A seis grados bajo cero, de frío en frío, el reencuentro hubo de ser, forzosamente, un martes de febrero en Ginebra. Tan lejos y tan cerca, nos conocimos en otro frío glacial: en 2005, en Mauthausen, con motivo del sexagésimo aniversario de la liberación de los campos nazis. Allí, ante el desorden concentracionario y criminal del nazismo, nos quedamos mudos en el castillo de Hartheim, viendo los restos de las gafas de todos a quienes asesinaron. Con aquellas gafas creo que aún miramos al mundo. Nunca la mirada del poder, sino siempre la de la resistencia. Nunca la indecente indiferencia de la brutalidad, sino siempre la rebelde necesidad de humanidad.

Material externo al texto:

-- ==== Sys2Proof/Syntax.lean ====
section
/-! DEFINITION. The thirteen commands (30_encoding R53), and the assembler's lines with the five pseudo-instructions
(R65, R66). -/
namespace Sys2Proof

/-- A command with the operands its format uses (R52); the must-be-zero fields have no place here. -/
inductive Instr where
  /-- `STB off, byte` (R70). -/
  | stb (off : Byte) (byte : Byte)
  /-- `LDB off` (R71). -/
  | ldb (off : Byte)
  /-- `ENC16 off, value16` (R72). -/
  | enc16 (off : Byte) (value : Half)
  /-- `ENC32 off, value32` (R73); the value is `{B, C}`. -/
  | enc32 (off : Byte) (value : Word)
  /-- `DEC16 off` (R74). -/
  | dec16 (off : Byte)
  /-- `DEC32 off` (R75). -/
  | dec32 (off : Byte)
  /-- `CRC.GEN len` (R82). -/
  | crcGen (len : Half)
  /-- `CRC.APP len` (R83). -/
  | crcApp (len : Half)
  /-- `CRC.CHK len` (R84). -/
  | crcChk (len : Half)
  /-- `BLD.RH addr, start, count` (R91). -/
  | bldRh (addr : Byte) (start : Half) (count : Half)
  /-- `BLD.RI addr, start, count` (R92). -/
  | bldRi (addr : Byte) (start : Half) (count : Half)
  /-- `BLD.WM addr, start, count` (R93). -/
  | bldWm (addr : Byte) (start : Half) (count : Half)
  /-- `XACT psize` (R100). -/
  | xact (psize : Half)
  deriving DecidableEq, Repr

/-- The names an assembler line may begin with: the thirteen of R65, then the five of R66. -/
inductive Mnemonic where
  | stb | ldb | enc16 | enc32 | dec16 | dec32 | crcGen | crcApp | crcChk | bldRh | bldRi | bldWm | xact
  | xactR | xactW | streg | ldreg | ldreg32
  deriving DecidableEq, Repr

/-- One line of assembler text after its numbers are read (R65): a name and its operands in order. -/
structure AsmLine where
  mnemonic : Mnemonic
  operands : List Nat
  deriving DecidableEq, Repr

end Sys2Proof
end

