-- ==== Sys2Proof/Decode.lean ====
section
/-! DEFINITION. The command word (30_encoding R50 to R55): its fields, the opcode map, the total decoder, the encoder,
the assembler (R65, R66), and the decoder over the opcode table's numbering. -/
namespace Sys2Proof

/-- `OP = w[47:40]` (R50). -/
def fieldOp (w : CmdWord) : Byte := w.extractLsb' 40 8

/-- `A = w[39:32]` (R50). -/
def fieldA (w : CmdWord) : Byte := w.extractLsb' 32 8

/-- `B = w[31:16]` (R50). -/
def fieldB (w : CmdWord) : Half := w.extractLsb' 16 16

/-- `C = w[15:0]` (R50). -/
def fieldC (w : CmdWord) : Half := w.extractLsb' 0 16

/-- The word `OP A BBBB CCCC` (R50). -/
def packFields (op a : Byte) (b c : Half) : CmdWord := op ++ a ++ b ++ c

/-- A row of the opcode map (R53). -/
structure OpRow where
  mnemonic : String
  pattern : CmdWord
  mask : CmdWord
  deriving DecidableEq, Repr

/-- The word is the command of the row: `w & mask = match` (R53). -/
def OpRow.covers (r : OpRow) (w : CmdWord) : Bool := w &&& r.mask == r.pattern

/-- The opcode map of R53, row by row. -/
def opcodeRows : List OpRow :=
  [⟨"STB", 0x010000000000#48, 0xFF00FFFFFF00#48⟩, ⟨"LDB", 0x020000000000#48, 0xFF00FFFFFFFF#48⟩,
   ⟨"ENC16", 0x030000000000#48, 0xFF00FFFF0000#48⟩, ⟨"ENC32", 0x040000000000#48, 0xFF0000000000#48⟩,
   ⟨"DEC16", 0x050000000000#48, 0xFF00FFFFFFFF#48⟩, ⟨"DEC32", 0x060000000000#48, 0xFF00FFFFFFFF#48⟩,
   ⟨"CRC.GEN", 0x100000000000#48, 0xFFFFFFFF0000#48⟩] ++
  [⟨"CRC.APP", 0x110000000000#48, 0xFFFFFFFF0000#48⟩, ⟨"CRC.CHK", 0x120000000000#48, 0xFFFFFFFF0000#48⟩,
   ⟨"BLD.RH", 0x200000000000#48, 0xFF0000000000#48⟩, ⟨"BLD.RI", 0x210000000000#48, 0xFF0000000000#48⟩,
   ⟨"BLD.WM", 0x220000000000#48, 0xFF0000000000#48⟩, ⟨"XACT", 0x300000000000#48, 0xFFFFFFFF0000#48⟩]

/-- What a 48-bit word is: a command, a known opcode with a 1 in a must-be-zero field (R54), or an unknown opcode
(R55). -/
inductive Decoded where
  | cmd (i : Instr)
  | rsvd
  | illop
  deriving DecidableEq, Repr

/-- The command if its must-be-zero fields are zero, else `RSVD` (R54). -/
def requireZero (zero : Bool) (i : Instr) : Decoded := if zero then .cmd i else .rsvd

/-- The decoder, total on 48-bit words (R55), format by format (R52, R53). -/
def decode (w : CmdWord) : Decoded :=
  let op := fieldOp w
  let a := fieldA w
  let b := fieldB w
  let c := fieldC w
  if op = 0x01#8 then requireZero (b == 0 && c.extractLsb' 8 8 == 0) (.stb a (c.extractLsb' 0 8))
  else if op = 0x02#8 then requireZero (b == 0 && c == 0) (.ldb a)
  else if op = 0x03#8 then requireZero (b == 0) (.enc16 a c)
  else if op = 0x04#8 then .cmd (.enc32 a (b ++ c))
  else if op = 0x05#8 then requireZero (b == 0 && c == 0) (.dec16 a)
  else if op = 0x06#8 then requireZero (b == 0 && c == 0) (.dec32 a)
  else if op = 0x10#8 then requireZero (a == 0 && b == 0) (.crcGen c)
  else if op = 0x11#8 then requireZero (a == 0 && b == 0) (.crcApp c)
  else if op = 0x12#8 then requireZero (a == 0 && b == 0) (.crcChk c)
  else if op = 0x20#8 then .cmd (.bldRh a b c)
  else if op = 0x21#8 then .cmd (.bldRi a b c)
  else if op = 0x22#8 then .cmd (.bldWm a b c)
  else if op = 0x30#8 then requireZero (a == 0 && b == 0) (.xact c)
  else .illop

/-- The command's word (R50, R52, R53, R56). -/
def encode : Instr → CmdWord
  | .stb off byte => packFields 0x01#8 off 0 (0#8 ++ byte)
  | .ldb off => packFields 0x02#8 off 0 0
  | .enc16 off value => packFields 0x03#8 off 0 value
  | .enc32 off value => packFields 0x04#8 off (value.extractLsb' 16 16) (value.extractLsb' 0 16)
  | .dec16 off => packFields 0x05#8 off 0 0
  | .dec32 off => packFields 0x06#8 off 0 0
  | .crcGen len => packFields 0x10#8 0 0 len
  | .crcApp len => packFields 0x11#8 0 0 len
  | .crcChk len => packFields 0x12#8 0 0 len
  | .bldRh addr start count => packFields 0x20#8 addr start count
  | .bldRi addr start count => packFields 0x21#8 addr start count
  | .bldWm addr start count => packFields 0x22#8 addr start count
  | .xact psize => packFields 0x30#8 0 0 psize

/-- The command of an assembler line, pseudo-instructions expanded (R65, R66); none where the line is rejected. -/
def assemble (l : AsmLine) : Option Instr :=
  if !l.wellFormed then none else
  match l.mnemonic, l.operands with
  | .stb, [off, byte] => some (.stb (.ofNat 8 off) (.ofNat 8 byte))
  | .ldb, [off] => some (.ldb (.ofNat 8 off))
  | .enc16, [off, value] => some (.enc16 (.ofNat 8 off) (.ofNat 16 value))
  | .enc32, [off, value] => some (.enc32 (.ofNat 8 off) (.ofNat 32 value))
  | .dec16, [off] => some (.dec16 (.ofNat 8 off))
  | .dec32, [off] => some (.dec32 (.ofNat 8 off))
  | .crcGen, [len] => some (.crcGen (.ofNat 16 len))
  | .crcApp, [len] => some (.crcApp (.ofNat 16 len))
  | .crcChk, [len] => some (.crcChk (.ofNat 16 len))
  | .bldRh, [addr, start, count] => some (.bldRh (.ofNat 8 addr) (.ofNat 16 start) (.ofNat 16 count))
  | .bldRi, [addr, start, count] => some (.bldRi (.ofNat 8 addr) (.ofNat 16 start) (.ofNat 16 count))
  | .bldWm, [addr, start, count] => some (.bldWm (.ofNat 8 addr) (.ofNat 16 start) (.ofNat 16 count))
  | .xact, [psize] => some (.xact (.ofNat 16 psize))
  | .xactR, [] => some (.xact 6#16)
  | .xactW, [count] => some (.xact (.ofNat 16 (7 + 2 * count)))
  | .streg, [k, value] => some (.enc16 (.ofNat 8 (7 + 2 * k)) (.ofNat 16 value))
  | .ldreg, [k] => some (.dec16 (.ofNat 8 (3 + 2 * k)))
  | .ldreg32, [k] => some (.dec32 (.ofNat 8 (3 + 2 * k)))
  | _, _ => none

/-- The command word whose low `nbits` bits are `w` and whose other bits are zero, bits numbered as
spec/opcode_table.json numbers them (log 14). -/
def tableWord (nbits w : Nat) : CmdWord := .ofNat 48 (w % 2 ^ nbits)

/-- The command the decoder reads from that word; a word of more than 48 bits is none (R50). -/
def decodeTableWord (nbits w : Nat) : Option Instr :=
  if nbits > 48 then none else
  match decode (tableWord nbits w) with
  | .cmd i => some i
  | .rsvd => none
  | .illop => none

end Sys2Proof
end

Antes, mucho antes, habíamos leído sobre los exilios y las cartas en la prisión de todos los tiempos y rincones: de Sarri a Wilde, de Gramsci a Luxemburg, de Eva Forest a Bobby Sands, de la maleta de Walter Benjamin a los 'rondos' de las Madres de Plaza de Mayo, de las cartas que llegaban a August Gil Matamala desde las oscuras celdas del franquismo pasando por las ausencias de Maixabel Gaztañaga hasta las que nos llegan desde Estremera, Alcalá-Meco o Soto del Real.

Contra los cerrojos de tanta represión gris y los vacíos de la negra paz de bastardos y ladrones, flota siempre un sol de invierno, cobijo en la intemperie y mil cerillas en la sombra. Todo eso es ella para nosotros, que tanto la queremos. Y por eso a Anna, bruja buena y mejor brújula, que lleva consigo las llaves que abrirán todos los candados y que preserva la mirada de todas las gafas de Hartheim, siempre la encontraréis fuera de la jaula defendiendo su tribu. Libre como el viento, en pie como una partisana y frente a todos los muros. Con la vida entera en los bolsillos, todas las luchas del mundo a sus espaldas y la esperanza siempre entre los dientes.

Y las puertas de casa, alameda de libertad para cuando hagamos posible que regrese, abiertas de par en par.